Наконец их кружок распался, пошли по вагонам.
Когда поезд пришел в Пиердейл, стемнело. И как раз, смотрю, набирает ход встречный из Нью-Йорка. Я выглянул за дверь вокзальчика, вижу, стоит такси, единственное на всю площадь.
Водитель распахнул дверцу, сажусь. И тут… Хотя, наверное, вы догадались. Уж такой я был весь из себя предусмотрительный, такой осторожный, а она тут как тут — здрасте, пожалуйста, сидит, голубушка, и, стало быть, домой мы едем вместе!
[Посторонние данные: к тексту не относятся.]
-- ==== Sys2Proof/Machine/Dispatch.lean ====
section
/-! DEFINITION. What each command does between acceptance and completion, as one step (R192): one arm per command. -/

namespace Sys2Proof.Machine

def exec (i : Instr) (s : State) : Host.Outcome State Fault Refusal :=
  match i with
  | .nop => Sys2Proof.Machine.execNop s
  | .loadkey => Sys2Proof.Machine.execLoadkey s
  | .encb => Sys2Proof.Machine.execEncb s
  | .decb => Sys2Proof.Machine.execDecb s
  | .ecbe => Sys2Proof.Machine.execEcbe s
  | .ecbd => Sys2Proof.Machine.execEcbd s
  | .pecbe => Sys2Proof.Machine.execPecbe s
  | .pecbd => Sys2Proof.Machine.execPecbd s

end Sys2Proof.Machine
end

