/-- Output nibble `m` gathers bit `m / 4` of four neighbouring input nibbles (R132). -/
theorem getLsbD_nib_permute (x : Block) {m u : Nat} (hm : m < 16) (hu : u < 4) :
    (nib (permute x) m).getLsbD u = (nib x (4 * (m % 4) + u)).getLsbD (m / 4) := by
  have hsource : pInvTable (4 * m + u) = 4 * (4 * (m % 4) + u) + m / 4 := by unfold pInvTable; omega
  have hbit : m / 4 < 4 := by omega
  rw [getLsbD_nib, getLsbD_nib, getLsbD_permute x _ (by omega), hsource]
  simp [hu, hbit]

/-- Bit `u` of input nibble `m` lands at position `16 u + m` (R132). -/
theorem getLsbD_permute_nibbleBit (x : Block) {m u : Nat} (hm : m < 16) (hu : u < 4) :
    (permute x).getLsbD (16 * u + m) = (nib x m).getLsbD u := by
  rw [← pTable_nibbleBit hm hu, getLsbD_permute_pTable x (by omega), getLsbD_nib]
  simp [hu]

/-- Settles O52: the S-layer is one table in every lane, the P-layer is followed bit by bit in both directions. -/
theorem layersActOnNibbles : Obligations.LayersActOnNibbles := fun x m hm =>
  ⟨nib_substitute x m hm, nib_inverseSubstitute x m hm, fun _ hu =>
    ⟨pTable_nibbleBit hm hu, getLsbD_nib_permute x hm hu, getLsbD_permute_nibbleBit x hm hu⟩⟩

/-- Every output bit is one input bit, so XOR passes through (R125). -/
theorem permute_xor (a b : Block) : permute (a ^^^ b) = permute a ^^^ permute b :=
  BitVec.eq_of_getLsbD_eq fun j hj => by
    simp only [BitVec.getLsbD_xor, getLsbD_permute _ j hj]

/-- Settles O53: linearity bit by bit, the symmetry and the closed form from the table's arithmetic. -/
theorem permuteIsLinearAndSymmetric : Obligations.PermuteIsLinearAndSymmetric :=
  ⟨permute_xor, fun _ hi => ⟨pTable_mirror hi, pTable_eq hi⟩⟩

end Sys2Proof.Machine
end

section
/-! SUPPORT. Where a completion ends and what it leaves as it was, whatever its result (44_control.md R193, R167). -/

namespace Sys2Proof.Machine

theorem completed_complete (r : Result) (s : State) : (s.complete r).Completed where
  phase := by simp
  stage := by simp
  released := by
    intro e he
    rw [State.complete_engines, List.mem_map] at he
    obtain ⟨_, _, rfl⟩ := he
    rfl

theorem commandFrame_complete (r : Result) (s : State) : s.CommandFrame (s.complete r) where
  cfg := State.complete_cfg r s
  ovr := by rw [State.complete_status, statusAfter_ovr]
  ie := State.complete_ie r s
  keylen := State.complete_keylen r s
  variant := State.complete_variant r s
  len := State.complete_len r s
  keyIn := State.complete_keyIn r s
  blockIn := State.complete_blockIn r s
  op := by rw [State.complete_seq]
  rst := State.complete_rst r s
  rdata := State.complete_rdata r s
  resetSeen := State.complete_resetSeen r s
  agenda := State.complete_agenda r s

end Sys2Proof.Machine
end

section
/-! SUPPORT. The key operand and the key register (41_key_schedule.md R141 to R150): obligations O24, O54, O55 and O56. -/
Она бросила на меня ошалелый, испуганный взгляд.
Я говорю:
— Ой! Привет! Миссис Уинрой! Вы что, приехамши из Нью-Йорка?
— Д-да. — Она деревянно качнула головой. — А вы… вы тоже?
Я рассмеялся. Смехом таким же пустым и гулким, как балда обалдуя.
— Ну, не совсем. Из Нью-Йорка я выехал утром, но в поезде уснул. И меня завезли на конечную станцию. Так что вот, теперь возвращаюсь.
— А, — сказала она. Просто «а». Но как сказала! Это было нечто — покрепче всяких соленых словечек.
— Я был дико измотан, — объяснил я. — Приятель, у которого я останавливался в Нью-Йорке, всю ночь храпел, я глаз не сомкнул.
Она резко повернула голову, ожгла взглядом. Потом закусила губу, и я услышал что-то такое среднее между сдавленным смешком и все тем же — господи помилуй — всхрапом.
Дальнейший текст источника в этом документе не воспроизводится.